The following is a transcription of one of my father – Reverend Dr. E. A. Kirker’s – sermons, originally delivered in August 1979, titled :
“Cosmic Orphans?”
One verse in the 147th Psalm which we read earlier, contains two basic affirmations about God: “He heals the broken-hearted; he tells the number of the stars”. The first is about God’s relationship with people, the second with His creation. Let’s reverse the order and begin with the second affirmation: “He tells the number of the stars” or, as the Hebrew may be rendered “He determines the number of stars. He gives to all of them their names”.
Have you tried naming the stars? A young girl crippled by an accident asked that her bed be moved near a window so that she might study the sky at night. Sometime later she told a visitor that she had a name for every star. What, he asked, do you call them? “Well, this bright one is Mom and that one is Dad, and those are my brothers and sisters, and my relations and friends, and the rest are the doctors and nurses who are good to me. Do you know, she added, there are not enough stars to go around?” The minister who told this story concluded with these words to his congregation: “Go home, you thankless people, and count the stars.”

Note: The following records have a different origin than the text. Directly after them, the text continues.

-- ==== Sys2Proof/Machine/Stream.lean ====
section
/-! DEFINITION. Whole streams as pure functions: `encode_V(vals)`, the concatenation of the blocks the encoder gives
(44_engine.md R104), and `decode_V` (R105). The step function does not use them; statements do. -/

namespace Sys2Proof.Machine

/-- The blocks of `vs` in order; `fuel` bounds the blocks, and every block covers at least one value. -/
def encodeBlocks (policy : FFPolicy) (v : Variant) : Nat → List Word → Except ErrCode (List (List Byte))
  | 0, _ => .ok []
  | _ + 1, [] => .ok []
  | fuel + 1, x :: xs =>
    match encBlock policy v (x :: xs) with
    | .error e => .error e
    | .ok (block, k) =>
      match encodeBlocks policy v fuel ((x :: xs).drop k) with
      | .error e => .error e
      | .ok blocks => .ok (block :: blocks)

/-- The blocks of `encode_V(vals)` (R60, R104). -/
def encodeAll (policy : FFPolicy) (v : Variant) (vs : List Word) : Except ErrCode (List (List Byte)) :=
  encodeBlocks policy v vs.length vs

/-- Decode `n` values from the front of `S` by the block function `dec`: the values and the bytes consumed; `fuel` bounds
the blocks. -/
def decodeBlocks (dec : List Byte → Nat → Except ErrCode (List Word × Nat)) :
    Nat → List Byte → Nat → Except ErrCode (List Word × Nat)
  | 0, _, _ => .ok ([], 0)
  | _ + 1, _, 0 => .ok ([], 0)
  | fuel + 1, S, n + 1 =>
    match dec S (n + 1) with
    | .error e => .error e
    | .ok (values, len) =>
      match decodeBlocks dec fuel (S.drop len) (n + 1 - values.length) with
      | .error e => .error e
      | .ok (rest, len') => .ok (values ++ rest, len + len')

/-- `decode_V` of `n` values (R105). -/
def decodeAll (dec : List Byte → Nat → Except ErrCode (List Word × Nat)) (S : List Byte) (n : Nat) :
    Except ErrCode (List Word × Nat) :=
  decodeBlocks dec n S n

/-- The sum of the byte counts classify(v_k) + 1 (R81, R89, R95). -/
def payloadTotal (vs : List Word) : Nat := (vs.map fun v => codeBytes (classify v)).sum

end Sys2Proof.Machine
end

Perhaps you have sat out some evening this summer and studied the sky, watching for a meteor shower or a satellite or SkyLab, or simply to restore your perspective. Around you stretched the universe in all directions: the rest of our solar system, its galaxy and the countless galaxies beyond. Here is no jewelled canopy but endless space with millions of heavenly bodies, each moving in a predetermined path with such dependability that eclipses and other phenomena can be predicted precisely.
For centuries the faith of many people has been found in its strongest basis in God’s revelation through nature. Pointing not only to the heavens above, but to the world of nature around us, in all its wonder and beauty, such folk concluded that because of this evidence of a plan, there must be a Planner. If a design, then a Designer.

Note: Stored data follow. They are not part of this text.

-- ==== Sys2Proof/Certificates/Slice0/Obligations.lean ====
section
/-! DEFINITION. The statements for the provers, with the small vocabulary they share (namespace Claims). The vocabulary
writes out what the rules say; it does not call the model's own operations where a rule gives the effect. -/

namespace Sys2Proof.Claims

open Sys2Proof.Machine

/-- The four ENCODE rows with their variants (R58). -/
def encodeRows : List (Instr × Variant) :=
  [(.encodeB4, .basic4), (.encodeHn, .headerlessNib), (.encodeSn, .sentinelNib), (.encodeTn, .tableNib)]

/-- The eight DECODE rows with their variants and simd_eff (R58, R110). -/
def decodeRows : List (Instr × Variant × Bool) :=
  [(.decodeB4, .basic4, false), (.decodeB4Simd, .basic4, true), (.decodeHn, .headerlessNib, false),
    (.decodeHnSimd, .headerlessNib, true), (.decodeSn, .sentinelNib, false), (.decodeSnSimd, .sentinelNib, true),
    (.decodeTn, .tableNib, true), (.decodeTnSimd, .tableNib, true)]

/-- The four TABLE_INIT rows with their group widths (R109). -/
def tableInitRows : List (Instr × Variant × Nat) :=
  [(.tableInitB4, .basic4, 4), (.tableInitHn, .headerlessNib, 2), (.tableInitSn, .sentinelNib, 2),
    (.tableInitTn, .tableNib, 2)]

/-- Every ENCODE and DECODE row with ENG.op, ENG.V and ENG.simd as START loads them (R98, R110). -/
def codecRows : List (Instr × EngOp × Variant × Bool) :=
  [(.encodeB4, .encode, .basic4, false), (.encodeHn, .encode, .headerlessNib, false),
    (.encodeSn, .encode, .sentinelNib, false), (.encodeTn, .encode, .tableNib, true)] ++
    decodeRows.map fun r => (r.1, .decode, r.2.1, r.2.2)

/-- The state after an input was consumed, before its effect: the step's own bookkeeping. -/
def after (s : State) (rest : List Input) : State := { s with inputs := rest, draws := s.draws + 1 }

/-- The state after a START step loaded ENG (R98). -/
def loaded (s : State) (op : EngOp) (v : Variant) (simd : Bool) : State :=
  { s with eng := { s.eng with op := op, variant := v, simd := simd, i := 0, p := 0 } }

/-- `complete(e)` written out (R102), with RESULT and VDONE given. -/
def ended (s : State) (e : ErrCode) (result vdone : Word) : State :=
  { s with
    result := result
    vdone := vdone
    status := { s.status with busy := false, done := true, err := decide (e ≠ .none), errcode := e }
    eng := { s.eng with phase := .idle }
    race := [] }

/-- `complete(e)` in a RUN step (R102, R118): with ENG.op ENCODE or DECODE, RESULT <- p and VDONE <- i. -/
def endedAtCursors (s : State) (e : ErrCode) : State :=
  if s.eng.op = .encode ∨ s.eng.op = .decode then ended s e (BitVec.ofNat 32 s.eng.p) (BitVec.ofNat 32 s.eng.i)
  else ended s e s.result s.vdone

/-- Every byte outside [lo, lo + len) reads as before. -/
def memoryFrame (s t : State) (lo len : Nat) : Prop :=
  ∀ a, a < lo ∨ lo + len ≤ a → Memory.read t.mem a = Memory.read s.mem a

/-- `t` is `s` after a block of `len` bytes and `values` (DECODE): the value words hold `values`, no other byte changed, both
cursors advanced, and every other field is that of `s` (R100). -/
def valuesWritten (s t : State) (values : List Word) (len : Nat) : Prop :=
  t = { s with mem := t.mem, eng := { s.eng with i := s.eng.i + values.length, p := s.eng.p + len } } ∧
    (∀ k, (h : k < values.length) →
      Memory.read32 t.mem (s.valBase.toNat + 4 * (s.eng.i + k)) = values[k]) ∧
    memoryFrame s t (s.valBase.toNat + 4 * s.eng.i) (4 * values.length)

/-- The bytes of the stream from cursor p on: MemRead(BYTE_BASE + p, BYTE_CAP - p) (R100). -/
def streamBytes (s : State) : List Byte :=
  Memory.readBytes s.mem (s.byteBase.toNat + s.eng.p) (s.byteCap.toNat - s.eng.p)

/-- The bytes left, BYTE_CAP - p. -/
def bytesLeft (s : State) : Nat := s.byteCap.toNat - s.eng.p

/-- The values left, n - i. -/
def valuesLeft (s : State) : Nat := s.valCount.toNat - s.eng.i

/-- What every statement about a RUN step's memory assumes: the host has not raced (R51) and `Mem` is in its canonical
form. -/
def quiet (s : State) : Prop := s.race = [] ∧ Memory.wf s.mem = true

/-- A SIMD step finds the table of its variant's group width (what START checked, R98). -/
def tableFits (s : State) (v : Variant) : Prop := s.eng.simd = true → s.table = buildTable v.group

/-- o_k = sum over j < k of (c_j + 1) (R63). -/
def payloadOffset (codes : List LengthCode) (k : Nat) : Nat := ((codes.take k).map fun c => c.toNat + 1).sum

/-- A full or partial coded block at cursor p with LengthCodes `codes`: r = min(G, rem) slots, each value the little-endian
bytes at its payload offset (R63, R80, R83). -/
def codedBlockStep (i : Instr) (codes : List LengthCode) (s : State) : Prop :=
  let r := min codes.length (valuesLeft s)
  let len := 1 + payloadOffset codes r
  (bytesLeft s < len → exec i s = .next (endedAtCursors s .truncated)) ∧
    (len ≤ bytesLeft s → ∃ t values, exec i s = .next t ∧ values.length = r ∧ valuesWritten s t values len ∧
      ∀ k c, codes[k]? = some c → k < r →
        values[k]? = some (leValue (Memory.readBytes s.mem
          (s.byteBase.toNat + s.eng.p + 1 + payloadOffset codes k) (c.toNat + 1))))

This ‘argument from design’ as it has been called, has a long and honourable history. And it has the support of many, if not most, scientists. Writes one, the British astrophysicist Sir Fred Hoyle:
“It is my view that man’s misguided imagination could never have chanced upon such structure as one finds in the universe. No literary genius could possibly have invented a story one-hundredth part as fantastic as the sober facts which have been unearthed by astronomical science.”
But then he adds: “Here we are with scarcely a clue as to whether our existence has any real significance”. When anyone contemplates the immensity of space and realizes that we are dwellers on a tiny planet among incredible billions of stars, one can’t help wondering if we are any more than infinitesimal pieces of futile insignificance. Could we be, as the anthropologist Loren Eiseley suggested in a recent essay, simply “cosmic orphans”?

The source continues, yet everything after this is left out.